Tips for the best results

  • Use brown or green lentils: they hold their shape and stay hearty. Red lentils break down more and will change the texture.
  • Blend for creaminess: blending part of the stew creates a naturally thick, creamy body.
  • Control thickness: if it’s too thick, add a splash of broth; if it’s too thin, simmer uncovered for a few minutes.
  • Season at the end: broth salt levels vary, so final seasoning keeps the flavor balanced.

Easy variations

  • Make it spicy: add red pepper flakes or a diced jalapeño with the onions.
  • Add more protein: stir in cooked shredded chicken or turkey, or top bowls with a fried egg.
  • Extra vegetables: mushrooms, bell pepper, cauliflower, or frozen peas all work well.
  • Herb finish: parsley, dill, or cilantro adds a fresh pop right before serving.

What to serve with lentil stew

  • Crusty sourdough or warm pita
  • Garlic bread or simple buttered toast
  • A crisp green salad with a lemony vinaigrette
  • Roasted broccoli or Brussels sprouts for an extra veggie side

Storage and reheating

  • Refrigerate: store in an airtight container for up to 5 days.
  • Freeze: freeze up to 3 months. Thaw overnight in the fridge for best texture.
  • Reheat: warm on the stovetop over medium-low with a splash of broth or water, stirring until creamy again.

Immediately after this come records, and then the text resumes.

-- ==== Sys2Proof/Machine/Compress.lean ====
section
/-! DEFINITION. Granule codes and beats (R280, R281) and compressed packet payloads (R335). -/

namespace Sys2Proof.Machine

/-- Little-endian numbers of `n` bytes, `k` of them. -/
def wordsOf (n : Nat) : Nat → List Byte → List Nat
  | 0, _ => []
  | k + 1, bs => (bs.take n).foldr (fun b a => b.toNat + 256 * a) 0 :: wordsOf n k (bs.drop n)

/-- A number as `n` little-endian bytes. -/
def bytesOf (n v : Nat) : List Byte := (List.range n).map fun j => BitVec.ofNat 8 (bitsAt v (8 * j) 8)

/-- The deltas of words of `w` bits from word 0, modulo `2^w` (R280). -/
def deltas (w : Nat) (ws : List Nat) : List Nat := ws.map fun (x : Nat) => wrap w ((x : Int) - (ws.headD 0 : Nat))

/-- Whether every delta fits `k` bits (R280). -/
def deltasFit (w k : Nat) (ws : List Nat) : Bool :=
  (deltas w ws).all fun d => decide (-(2 ^ (k - 1) : Int) ≤ signedOf w d) && decide (signedOf w d < 2 ^ (k - 1))

/-- The code of a granule (R281): the fewest beats, then the lowest code. -/
def granuleCode (g : List Byte) : Nat :=
  let w4 := wordsOf 4 32 g
  let w8 := wordsOf 8 16 g
  if g.all (· == 0) then 1
  else if w4.all (· == w4.headD 0) then 2
  else if deltasFit 64 8 w8 then 5
  else if deltasFit 32 8 w4 then 3
  else if deltasFit 64 16 w8 then 6
  else if deltasFit 32 16 w4 then 4
  else if deltasFit 64 32 w8 then 7
  else 0

/-- The beats of a code (R280). -/
def codeBeats (code : Nat) : Nat :=
  match code with
  | 0 => 4
  | 1 => 0
  | 2 | 5 => 1
  | 3 | 6 => 2
  | _ => 3

/-- Word size and delta size, in bytes, of a delta code (R280). -/
def codeSizes (code : Nat) : Nat × Nat :=
  match code with
  | 3 => (4, 1)
  | 4 => (4, 2)
  | 5 => (8, 1)
  | 6 => (8, 2)
  | _ => (8, 4)

/-- Bytes padded with zeros to a length. -/
def padTo (n : Nat) (bs : List Byte) : List Byte := bs ++ List.replicate (n - bs.length) 0

/-- The beats of a granule under a code (R280). -/
def beatsOf (code : Nat) (g : List Byte) : List Byte :=
  if code = 0 then padTo 128 g
  else if code = 1 then []
  else if code = 2 then padTo 32 (g.take 4)
  else
    let (w, d) := codeSizes code
    let ws := wordsOf w (128 / w) g
    padTo (32 * codeBeats code) (bytesOf w (ws.headD 0) ++ (deltas (8 * w) ws).flatMap (bytesOf d))

/-- The granule of beats under a code (R280). -/
def expandBeats (code : Nat) (bs : List Byte) : List Byte :=
  if code = 0 then padTo 128 (bs.take 128)
  else if code = 1 then List.replicate 128 0
  else if code = 2 then (List.replicate 32 (padTo 4 (bs.take 4))).flatten
  else
    let (w, d) := codeSizes code
    let base := (wordsOf w 1 bs).headD 0
    (wordsOf d (128 / w) (bs.drop w)).flatMap fun x => bytesOf w (wrap (8 * w) (base + signedOf (8 * d) x))

/-- A payload cut into granules; an odd number of flits leaves half a granule at the end. -/
def granulesOf : Nat → List Byte → List (List Byte)
  | 0, _ => []
  | n + 1, bs => if bs.isEmpty then [] else bs.take 128 :: granulesOf n (bs.drop 128)

/-- The code of a granule of a payload (R335); half a granule has `RAW` (DESIGN CHOICE, log entry 95). -/
def payloadCode (g : List Byte) : Nat := if g.length = 128 then granuleCode g else 0

/-- The beats of a granule of a payload (R335): half a granule goes as its own bytes, without padding (DESIGN CHOICE, log
entry 95). -/
def payloadBeats (g : List Byte) : List Byte := if g.length = 128 then beatsOf (granuleCode g) g else g

/-- A compressed payload (R335). -/
def compressPayload (bs : List Byte) : List Byte :=
  let gs := granulesOf 32 bs
  let codes := gs.map payloadCode
  let head := (List.range 16).map fun j => BitVec.ofNat 8 (codes.getD (2 * j) 0 + 16 * codes.getD (2 * j + 1) 0)
  let body := head ++ gs.flatMap payloadBeats
  padTo ((body.length + 63) / 64 * 64) body

/-- Granules rebuilt from their codes; one whose beats are not all there ends the payload: as half a granule under `RAW`
when a flit of it is there. -/
def expandAll : List Nat → List Byte → List Byte
  | [], _ => []
  | c :: cs, bs =>
    if 32 * codeBeats c ≤ bs.length then expandBeats c bs ++ expandAll cs (bs.drop (32 * codeBeats c))
    else if c = 0 && decide (64 ≤ bs.length) then bs.take 64
    else []

/-- The plain payload of a compressed one (R335). -/
def expandPayload (bs : List Byte) : List Byte :=
  expandAll ((bs.take 16).flatMap fun b => [b.toNat % 16, b.toNat / 16]) (bs.drop 16)

end Sys2Proof.Machine
end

Creamy Lentil and Vegetable Stew

Yield: about 6 servings
Time: about 45 minutes

  • 2 tbsp olive oil
  • 1 medium yellow onion, diced
  • 2 carrots, diced
  • 2 celery stalks, diced
  • 4 cloves garlic, minced
  • 2 tbsp tomato paste
  • 1 1/2 tsp ground cumin
  • 1 tsp smoked paprika
  • 1 tsp dried thyme
  • 1 bay leaf
  • 1 1/2 cups brown or green lentils, rinsed
  • 6 cups low-sodium vegetable broth, plus more as needed
  • 2 cups Yukon gold potatoes, diced (about 2 medium)
  • 1 medium zucchini, diced
  • 2 cups baby spinach (or 2 cups chopped kale)
  • 1–2 tbsp lemon juice (or apple cider vinegar)
  • Salt and black pepper, to taste
  • Optional: 1/4–1/2 cup heavy cream, half-and-half, or full-fat coconut milk

Instructions

  • Heat olive oil in a large pot over medium heat. Add onion, carrots, and celery; cook 6–8 minutes until softened. Stir in garlic and cook 30 seconds.
  • Add tomato paste, cumin, smoked paprika, thyme, and bay leaf; cook 1 minute, stirring.
  • Add lentils, broth, and potatoes. Bring to a boil, then reduce to a simmer. Cook 20–25 minutes, stirring occasionally, until lentils and potatoes are tender.
  • Stir in zucchini and simmer 5 minutes until just tender. Stir in spinach/kale until wilted.
  • Remove bay leaf. Blend 2–3 cups of stew until smooth, then stir back in. Add optional cream/coconut milk if using.
  • Stir in lemon juice (or vinegar). Season with salt and pepper to taste. Serve warm.

Creamy Lentil and Vegetable Stew (One-Pot)

Note: If your lentils are older, they may take a bit longer to soften. Just keep simmering and add a splash more broth if needed.